You can get the latest source code using git. Then you can execute the install goal with Maven to build the project.
$ git clone https://github.com/rcsb/coordinates-compression.git
$ cd coordinates-compression
$ mvn install
The install goal will compile, test, and package the project’s code and then copy it into the local dependency repository which Maven maintains on your local machine.
If you use Maven for the first time, these links can be useful:
Where to download Maven
How to install Maven
Maven exec plugin lets you run the main method of a Java class in the project, with the project dependencies automatically included in the classpath.
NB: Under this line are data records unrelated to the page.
-- ==== Sys2Proof/Machine/StartUp.lean ====
section
/-! DEFINITION. The start-up unit: device resets, the array after a job cut short, the start-up reads, the rebuild and
its end (chapters Flash Sequencer and Start-up, Join and Wipe). -/

namespace Sys2Proof.Machine

/-! ## Device reset -/

/-- The part after a device reset (R192): held while RESET# is low or power absent, else at the start-up reads with the
straps sampled (R193). The array, the pins and the model's queue of commands stay. -/
def deviceReset (pins : Pins) (s : State) : State :=
  { State.afterReset (if pins.power && !pins.resetLow then .reading else .held) pins s.mem s.port.hcsLow with
    pending := s.pending }

/-- The program of a job's own operation: unit, offset of the segment, and 128-byte pattern (R30, R31, R35, R36); none
for a job that programs nothing. -/
def programRun (s : State) : Job → Option (Nat × Nat × List Byte)
  | .programSegment _ x b g d => some (currentUnit s.flash.spares x b, 128 * g.val, d)
  | .programNode f => some (512, 128, segmentPattern 0 (nodeBytes f))
  | .setMark x b => some (controlNumber (marksRow x), 0, markPattern b)
  | .appendRecord u q c => some (controlNumber u.unit, 128 * (q / 2), segmentPattern (64 * (q % 2)) (contentBytes c))
  | _ => none

/-- The slot and block whose unit an erase or retirement in a job concerns. -/
def blockOf : Job → Option (Slot × Block)
  | .eraseUnit _ x b => some (x, b)
  | .programSegment _ x b _ _ => some (x, b)
  | _ => none

/-- The unit an erase attempt of a job acts on: the control unit, or the block's current unit (R24). -/
def eraseTarget (s : State) (j : Job) : Nat :=
  match j with
  | .eraseControl u => controlNumber u
  | _ => match blockOf j with
    | some (x, b) => currentUnit s.flash.spares x b
    | none => 0

/-- The eight bytes of the spare map entry in progress (R8, R27). -/
def entryContent (v : Service) (p : Fin 8) : List Byte :=
  match blockOf v.job with
  | some (x, b) => spareEntryBytes x b p
  | none => []

/-- The program that the operation in service makes: a spare map entry's, or the job's own; none for an erase, a verify or a
read. -/
def operationProgram (s : State) (v : Service) : Option (Nat × Nat × List Byte) :=
  match v.op with
  | .entry p => some (513, 0, segmentPattern (8 * p.val) (entryContent v p))
  | .main => programRun s v.job
  | .erase _ => none
  | .protectedReturn => none

/-- The array operation in service writes the array with what it leaves (R2, R3, R40); a verify or read changes nothing. -/
def operationLeaves (s : State) (v : Service) (left : Left) : List Host.Cell :=
  match v.op with
  | .erase _ => eraseLeaving s.mem (eraseTarget s v.job) left
  | _ => match operationProgram s v with
    | some (u, o, pattern) => programLeaving s.mem u o pattern left
    | none => s.mem

/-- A position whose entry program was cut short or failed reads VALID or VOID, not FREE (R28, R40). -/
def entryLeftLegal (s : State) (v : Service) (left : Left) : Bool :=
  match v.op with
  | .entry p => spareReading p.val (readBytes (operationLeaves s v left) (unitAddr 513 (8 * p.val)) 8) ≠ .free
  | _ => true

/-- The array after the job in service is cut short (R40). -/
def cutShort (left : Left) (s : State) : State :=
  match s.flash.service with
  | none => s
  | some v => { s with mem := operationLeaves s v left }

/-- What a program cut short or stopped leaves clears only bits that its pattern clears and raises none (R19, R40); a reset
during the read-back is held to the same (DEDUCED, assumption log 17). -/
def programCutLegal (s : State) (v : Service) (left : Left) : Bool :=
  match operationProgram s v with
  | some (u, o, pattern) =>
    let before := readBytes s.mem (unitAddr u o) pattern.length
    cutContent before pattern (programLeft before pattern left)
  | none => true

/-- What an operation that does not run to its end leaves is a condition the table of R40 gives. -/
def interruptedLegal (s : State) (v : Service) (left : Left) : Bool := entryLeftLegal s v left && programCutLegal s v left

/-- What the cut job leaves is a condition the table of R40 gives. -/
def cutLegal (left : Left) (s : State) : Bool :=
  match s.flash.service with
  | none => true
  | some v => interruptedLegal s v left

/-! ## The rebuild -/

/-- The marks of a slot as the start-up reads found them (R199). -/
def startMarks (s : State) : Slot → List Byte
  | .a => s.startUp.marksA
  | .b => s.startUp.marksB

/-- The rebuild progress set (R192). -/
def setRebuild (r : Rebuild) (s : State) : State := { s with startUp := { s.startUp with rebuild := r } }

/-- The first block at or above `from_` that a slot's rebuild verifies (R199, R200, R202): in the active slot block 0 and
then every data block; in the staging slot the marked ones among them. -/
def nextVerify (s : State) (role : Role) (from_ : Nat) : Option Block :=
  let r := slotRec s (roleSlot s role)
  let marked (k : Nat) : Bool := role = .active || markSet (startMarks s (roleSlot s role)) (Fin.ofNat 256 k)
  if r.key.isNone then none
  else if from_ = 0 then (if marked 0 then some 0 else none)
  else match r.count with
    | none => none
    | some n => ((List.range (n + 1)).find? (fun k => from_ ≤ k && marked k)).map (Fin.ofNat 256)

/-- The active state after the active slot's re-verify (R200). -/
def rebuiltActive (s : State) : ActiveState :=
  if s.cat.recorded.active.isNone then .none else if (activeRec s).whole then .present else .damaged

/-- The end of the rebuild (R205): the phase becomes RUNNING, and without a configuration fault the link enters JOINING. Its
LINK-CHANGE comes after what the event has raised before (DESIGN CHOICE, assumption log 35). -/
def rebuildEnd (s : State) : State :=
  let t := { s with startUp := { s.startUp with stage := .running, rebuild := .idle } }
  if s.startUp.faultAddress || s.startUp.faultFamily then t else enterJoining t

/-- The re-verify is over: the rebuild ends when no repair mark is outstanding (R205). -/
def tryRebuildEnd (s : State) : State :=
  if s.startUp.rebuild = .repairs && s.startUp.repairs = 0 then rebuildEnd s else s

/-- The staging slot's re-verify is over (R202). STAGING-COMPLETE is raised before the LINK-CHANGE of the rebuild's end,
which R162 leaves open (DESIGN CHOICE, assumption log 35). -/
def finishStaging (s : State) : State :=
  let t := setRebuild .repairs s
  if s.cat.stagingState = .fetching && (stagingRec s).whole then
    tryRebuildEnd (raise .stagingComplete (versionDetail (versionOf (stagingRec s).key)) (setStagingState .complete t))
  else tryRebuildEnd t

/-- A re-verify submitted on the host queue, or left due while the record work list is full (R199, R201). -/
def submitVerify (role : Role) (b : Block) (s : State) : State :=
  if s.cat.work.length < 8 then
    let x := roleSlot s role
    let r := slotRec s x
    let want : Expected := if b = 0 then .manifest (keySent r.key) else .check (checkEntry r.checks b.val)
    submit .host (.verifyBlock .startUp x b want none) (setRebuild (.awaiting role b) s)
  else setRebuild (.due role b) s

/-- The re-verify goes on from a block of a slot (R199). -/
def rebuildFrom (role : Role) (from_ : Nat) (s : State) : State :=
  match nextVerify s role from_ with
  | some b => submitVerify role b s
  | none => match role with
    | .staging => finishStaging s
    | .active =>
      let t := { s with cat := { s.cat with activeState := rebuiltActive s } }
      match nextVerify t .staging 0 with
      | some b => submitVerify .staging b t
      | none => finishStaging t

/-- The slot record of a role changed (R199). -/
def updateRole (role : Role) (f : SlotRecord → SlotRecord) (s : State) : State :=
  setSlot (roleSlot s role) (f (slotRec s (roleSlot s role))) s

/-- A repair mark added for an active block that passed with its mark clear (R201). -/
def repairMark (role : Role) (b : Block) (s : State) : State :=
  if role = .active && !s.cat.frozen && !markSet (startMarks s s.cat.activeSlot) b then
    addWork (.setMark s.cat.activeSlot b) { s with startUp := { s.startUp with repairs := s.startUp.repairs + 1 } }
  else s

/-- The result of a re-verify (R200 to R202): PASS, with the manifest for block 0, or FAIL. ACTIVE-DAMAGED is raised before the
LINK-CHANGE of a rebuild that ends in the same event, which R162 leaves open (DESIGN CHOICE, assumption log 35). -/
def rebuildResult (pass : Bool) (b : Block) (m : Option Manifest) (s : State) : State :=
  match s.startUp.rebuild with
  | .awaiting role _ =>
    let t :=
      if pass then
        let u := updateRole role (fun r => r.setState b .verified) s
        repairMark role b (match b.val, m with
          | 0, some m => updateRole role (fun r => { r.unuseAbove m.count with count := some m.count, checks := m.checks }) u
          | _, _ => u)
      else if role = .active then raise .activeDamaged (byteDetail (BitVec.ofNat 8 b.val)) s
      else s
    rebuildFrom role (b.val + 1) t
  | _ => s

/-- A repair mark has returned, or been discarded under R201: a re-verify that waited for room goes on, or the rebuild
ends (R201, R205). -/
def rebuildResume (s : State) : State :=
  match s.startUp.rebuild with
  | .due role b => submitVerify role b s
  | .repairs => tryRebuildEnd s
  | _ => s

/-! ## The start-up reads -/

/-- The vendor part as it reads, with its check (R6). -/
def readVendor (m : List Host.Cell) : VendorPart :=
  let bytes := readBytes m (unitAddr 512 0) 13
  { vendor := field16 bytes 0, part := field16 bytes 2, revision := byteAt bytes 4, serial := field32 bytes 5,
    matched := field32 bytes 9 = crc32 (bytes.take 9) }

/-- The four bytes of the node part (R7). -/
def readNode (m : List Host.Cell) : List Byte := readBytes m (unitAddr 512 128) 4

/-- The spare map working copy from C1 (R8, R24). -/
def readSpares (m : List Host.Cell) : Vector SparePos 8 :=
  mapVecIdx (fun p (_ : SparePos) => spareReading p (readBytes m (unitAddr 513 (8 * p)) 8)) (Vector.replicate 8 .free)

/-- The states of the 32 record positions of a commit unit (R11). -/
def readPositions (m : List Host.Cell) (u : CommitUnit) : List RecordReading :=
  (List.range 32).map (fun q => recordReading (recordAt m u q))

/-- The better of a ruling record found so far and a later position: the later one when its sequence is not lower. -/
def betterRecord (u : CommitUnit) (best : Option (CommitUnit × CommitRecord)) (r : RecordReading) :
    Option (CommitUnit × CommitRecord) :=
  match r, best with
  | .valid r, some (v, p) => if p.seq ≤ r.seq then some (u, r) else some (v, p)
  | .valid r, none => some (u, r)
  | _, best => best

/-- The ruling record and its unit (R13): the highest sequence; of equals the one in C2, and in the highest position. -/
def rulingRecord (m : List Host.Cell) : Option (CommitUnit × CommitRecord) :=
  (readPositions m .c2).foldl (betterRecord .c2) ((readPositions m .c3).foldl (betterRecord .c3) none)

/-- The next position of a commit unit: above every position that is not ERASED; 32 when position 31 is not (R12). -/
def nextPosition (m : List Host.Cell) (u : CommitUnit) : Nat :=
  (readPositions m u).zipIdx.foldl (fun n e => if e.1 = .erased then n else e.2 + 1) 0

/-- The number of positions of a commit unit that are not ERASED (R11). -/
def usedPositions (m : List Host.Cell) (u : CommitUnit) : Nat :=
  ((readPositions m u).filter (fun p => p ≠ .erased)).length

/-- A record position reads 00h in all 64 bytes (R197). -/
def zeroPosition (m : List Host.Cell) (u : CommitUnit) (q : Nat) : Bool := recordAt m u q = List.replicate 64 0

/-- The unit of the lowest position that reads all 00h (R197). Where both units hold such positions R197 does not say
whose is the lowest; the model takes C2 (DESIGN CHOICE, assumption log 36). -/
def voidedUnit (m : List Host.Cell) : Option CommitUnit :=
  if (List.range 32).any (zeroPosition m .c2) then some .c2
  else if (List.range 32).any (zeroPosition m .c3) then some .c3
  else none

/-- The staging state a recorded role gives before re-verify (R202). -/
def stagingOf : StagingRole → StagingState
  | .none => .empty
  | .fetching => .fetching
  | .retired => .retired
  | .declined => .declined

/-- A slot record at the start of its rebuild: its key, every block UNKNOWN (R199). -/
def SlotRecord.start (k : Option Key) : SlotRecord := { SlotRecord.cleared with key := k }

/-- The catalogue as the start-up unit hands it over before re-verify (R11, R42, R196, R197). R43 and R200 give the active
state, and R202 the staging state, after re-verify; until then the active state is held NONE beside the recorded key, and the
staging state is that of the recorded role (DESIGN CHOICE, assumption log 34). -/
def readCatalogue (m : List Host.Cell) : Catalogue :=
  let ruling := rulingRecord m
  let r := (ruling.map Prod.snd).getD .cleared
  let u := (ruling.map Prod.fst).getD .c2
  let active := r.active.getD .b
  { slotA := .start (if active = .a then r.activeKey else r.stagingKey)
    slotB := .start (if active = .b then r.activeKey else r.stagingKey)
    activeSlot := active, activeState := .none, stagingState := stagingOf r.role, recorded := r,
    commitUnit := u, nextPos := nextPosition m u, highSeq := r.seq, usedC2 := usedPositions m .c2,
    usedC3 := usedPositions m .c3, work := [], frozen := ruling.isNone && (voidedUnit m).isSome, target := none,
    procedure := .none }

/-- What the start-up unit holds after the start-up reads (R6, R7, R14, R194). -/
def readStartUp (m : List Host.Cell) (straps : Straps) : StartUp :=
  let node := readNode m
  let reading := nodeReading node
  { stage := .rebuilding, straps := straps, faultAddress := straps.address = 0 || straps.address = 127,
    faultFamily := reading ≠ .configured, vendor := readVendor m, reading := reading,
    family := if reading = .configured then some (field16 node 0) else none,
    marksA := readBytes m (unitAddr 516 0) 32, marksB := readBytes m (unitAddr 517 0) 32,
    rebuild := .idle, repairs := 0 }

end Sys2Proof.Machine
end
The proposed approaches are implemented as two types of strategies: (i) intramolecular compression that operates on the sequence of atoms within a polymer chain; and (ii) intermolecular compression designed for the compression of special cases of multiple chains with identical atoms, such as NMR models and structures with repeated identical subunits.
mvn exec:java -Dexec.mainClass="org.rcsb.mmtf.analysis.RunTotalAnalysis" -Dexec.args="arg1 arg2"
arg1
: path to a Hadoop sequence file with the PDB structures in MMTF format
arg2
: path to the existing folder to write the results
mvn exec:java -Dexec.mainClass="org.rcsb.mmtf.analysis.RunEnsamblesAnalysis" -Dexec.args="arg1 arg2"
arg1
: path to a Hadoop sequence file with the PDB structures in MMTF format
arg2
: path to the existing folder to write the results
Note: You may need to increase the memory allocation pool for a Java Virtual Machine. Use -Xms option to increase the Java heap size to 8G when running the analysis.
export MAVEN_OPTS="-Xms8G"
You can download a Hadoop sequence file with the PDB structures in MMTF format.
$ wget http://mmtf.rcsb.org/v1.0/hadoopfiles/full.tar
$ tar -xvf full.tar
This will get and unpack the content of the Hadoop Sequence File to a full folder.